Al World Economic Forum di Davos i vertici di aziende e istituzioni occidentali si confrontano sulle prospettive economiche e lanciano proposte, ma la loro rischia di essere solo una maschera.
Basterà il raduno del gotha del capitalismo mondiale per salvare l’economia occidentale dallo spettro della recessione? Nonostante le parole fiduciose ad esempio di Christine Lagarde sulle prospettive macroeconomiche dell’Unione europea nel 2023, gli stessi esperti del World economic forum di Davos sanno che l’Occidente va verso una nuova crisi, spinta da inflazione, caro-energia e prospettive negative della Cina. Nemmeno loro potranno fermarla, anzi.
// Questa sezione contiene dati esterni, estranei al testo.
-- ==== Sys2Proof/Machine/StateKeys.lean ====
section
/-! DEFINITION. The state of the Sett and of the custodians: key records, slots, hot cache,
quota, legacy maps ("Keys, Key Domains and the Sett"), enrolments, the ceremony and the Quill
ports ("Quill Tokens and Dual Control"). A key is named inside the model by a `KeyId`: a resident
slot s by s, the persistent slot p by 2^23 + p (Table 7-3). -/

namespace Sys2Proof.Machine

/-- Resident slot s is key s; persistent slot p is key 2^23 + p. -/
abbrev KeyId := Nat

/-- STATE of a key record (Table 7-4); an empty slot holds no record. -/
inductive KeyState where
  | valid | failed
  deriving DecidableEq, Repr

/-- A key record, Table 7-4 (R276). `body` is the plaintext body, `granule` is BODY_GRANULE, and `bodyTag` is the
BODY_TAG of the body as last stored (R286). `initialKeyId` is what blocks KS and IK store with a B0 key (R305). -/
structure KeyRec where
  domain : Nat := 0
  generation : Nat := 1
  state : KeyState := .valid
  type : Nat := 0
  usage : BitVec 16 := 0
  attrs : BitVec 16 := 0
  notBefore : Nat := 0
  notAfter : Nat := 0xFFFFFFFFFF
  paramSet : Nat := 0
  useLimit : Nat := 0
  useCount : Nat := 0
  material : Bytes := []
  body : Bytes := []
  granule : Nat := 0
  bodyTag : Bytes := []
  initialKeyId : Bytes := []
  deriving DecidableEq, Repr

/-- One slot of the key table or of the master-key region: its generation (R274, R275), its
record and RESERVED, the reservations held and not committed (R296). `stored` is the stored record that the DRAM key
table holds for a resident key (R282), `storedBody` its encrypted body in map order (R286). -/
structure KeySlot where
  generation : Nat := 1
  record : Option KeyRec := none
  reserved : Nat := 0
  stored : Bytes := []
  storedBody : Bytes := []
  deriving DecidableEq, Repr

/-- A version tree of arity 8 (R284): the versions of the units, in its leaves; the counters of its other nodes, counter
c of level l under 2^23 × l + c; and the counters above the top level, on the die. -/
structure VersionTree where
  versions : Tbl Nat := []
  counters : Tbl Nat := []
  onDie : Tbl Nat := []
  deriving DecidableEq, Repr

/-- A hot-cache entry (R287, R290): the key it caches and whether USE_COUNT has changed. -/
structure HotEntry where
  key : KeyId := 0
  changed : Bool := false
  deriving DecidableEq, Repr

/-- The Sett. `masterKey` and `tableKey` are its key registers, `storageKeys` its storage-key table, one key for each
domain in order (Table 7-2): empty while nothing is derived. `granuleMap` holds the entries of the granules in use
(R278). The trees are those of the key table, the legacy maps and the stream contexts, and `legacyUnits` and
`streamUnits` the stored units of the last two with their tags (R468, R469). `hot` lists the cached keys, least
recently used first, and `unpinned` says when a key last ceased to be pinned (R289). `storedCount` is the
USE_COUNT that the master-key region holds for a persistent key whose write is due (R291), with
the time by which it is written. -/
structure SettState where
  masterKey : Option Bytes := none
  tableKey : Option Bytes := none
  storageKeys : List Bytes := []
  bootNonce : Bytes := []
  keys : Tbl KeySlot := []
  cursor : Nat := 0
  granuleMap : Tbl (BitVec 32) := []
  keyTree : VersionTree := {}
  legacyTree : VersionTree := {}
  streamTree : VersionTree := {}
  legacyUnits : Tbl Bytes := []
  streamUnits : Tbl Bytes := []
  hot : List HotEntry := []
  unpinned : Tbl Nat := []
  countDue : Tbl Nat := []
  storedCount : Tbl Nat := []
  legacy : Tbl (Tbl (BitVec 32)) := []
  hits : Nat := 0
  misses : Nat := 0
  integrityFailures : Nat := 0
  deriving DecidableEq, Repr

/-- An enrolment record, Table 8-4 (R328). -/
structure Enrolment where
  tokenId : Bytes := []
  keyDigest : Bytes := []
  domain : Nat := 0
  custodian : Nat := 0
  expiry : Nat := 0
  useLimit : Nat := 0
  useCount : Nat := 0
  deriving DecidableEq, Repr

/-- STATE of QTK_CEREMONY_STATUS (Table 8-11). -/
inductive CeremonyPhase where
  | idle | gathering | quorate
  deriving DecidableEq, Repr

/-- A component held in sealed controller SRAM under its custodian and INDEX (R342, R314). -/
structure Component where
  custodian : Nat := 0
  index : Nat := 0
  value : Bytes := []
  deriving DecidableEq, Repr

/-- The one ceremony of the device (R338, R340). `components` were read from tokens, `generated`
wait to be written to them. -/
structure Ceremony where
  phase : CeremonyPhase := .idle
  domain : Nat := 0
  m : Nat := 0
  openedAt : Nat := 0
  timeoutS : Nat := 0
  counted : List Nat := []
  components : List Component := []
  generated : List Component := []
  deriving DecidableEq, Repr

/-- Where a token request on a Quill port stands: waiting for a card, activating, waiting for the PPS response or the
S(IFS response) (Table 8-1), waiting for the response to a Quill message of Table 8-3, or waiting for random bytes for
its challenge or its ephemeral key. -/
inductive QuillStage where
  | waitCard | activating | pps | ifs | identify | authenticate | component | challenge | ephemeral
  deriving DecidableEq, Repr

/-- The request that a port serves (R339): the slot of its command, what it asks and what the token has said. `retries`
counts the R-blocks sent for one block, `resynched` says that S(RESYNCH request) has been sent and `resyncDue` that its
response is awaited (R321); `held` is the body of a response whose page commit waits (R333), `verified` says that the
signature has verified, and `second` that another port's presentation of the custodian verified first for the same
INDEX (Table 8-8). -/
structure QuillRequest where
  slot : Nat := 0
  enrol : Bool := false
  domain : Nat := 0
  index : Nat := 255
  write : Bool := false
  custodian : Nat := 0
  expiry : Nat := 0
  useLimit : Nat := 0
  waitUntil : Nat := 0
  stage : QuillStage := .waitCard
  seq : Nat := 0
  retries : Nat := 0
  resynched : Bool := false
  resyncDue : Bool := false
  held : Bytes := []
  verified : Bool := false
  second : Bool := false
  challenge : Bytes := []
  tokenId : Bytes := []
  publicKey : Bytes := []
  ephemeral : Bytes := []
  deriving DecidableEq, Repr

/-- A Quill port (Tables 8-1, 8-10 and 8-14): card contact, activation, class, state, last outcome, link-error
count, and the request it serves. Of the T=1 link it holds IFSC, the kind of EDC, BWI, CWI and the transmission factors
(as TA1 codes them); `sendN` and `recvN`, the numbers of the I-block outstanding or next to send and of the next to
come; `message`, the Quill message being sent, and `tx`, its pieces not yet acknowledged, the first outstanding;
`rx`, the pieces received of the response; and `waitSince`, when the wait for the response began. -/
structure QuillPort where
  present : Bool := false
  powered : Bool := false
  cls : Nat := 0
  state : Nat := 0
  lastOutcome : Nat := 0
  linkErrors : SatCount := {}
  ifsc : Nat := 32
  crc : Bool := false
  bwi : Nat := 4
  cwi : Nat := 13
  factors : Nat := 0x11
  sendN : Bool := false
  recvN : Bool := false
  message : Bytes := []
  tx : List Bytes := []
  rx : Bytes := []
  waitSince : Nat := 0
  nextSeq : Nat := 0
  warmReset : Bool := false
  request : Option QuillRequest := none
  deriving DecidableEq, Repr

/-- Custodians, ceremony and ports. -/
structure QuillState where
  enrolments : List Enrolment := []
  ceremony : Ceremony := {}
  ports : Tbl QuillPort := []
  deriving DecidableEq, Repr

end Sys2Proof.Machine
end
Quest’anno come mai le critiche all’annuale meeting con economisti noti e vertici di aziende e istituzioni economiche occidentali sono tante e differenziate. Questo innanzitutto perché il forum di Davos ha dato spazio ai cosiddetti “falchi” europei, convinti che si debba continuare con politiche monetarie restrittive, tornando a una certa austerità sui conti pubblici e a politiche neoliberiste sulle pensioni. Politiche che, secondo gli economisti di scuola neo-keynesiana, rischiano di aggravare la crisi sociale.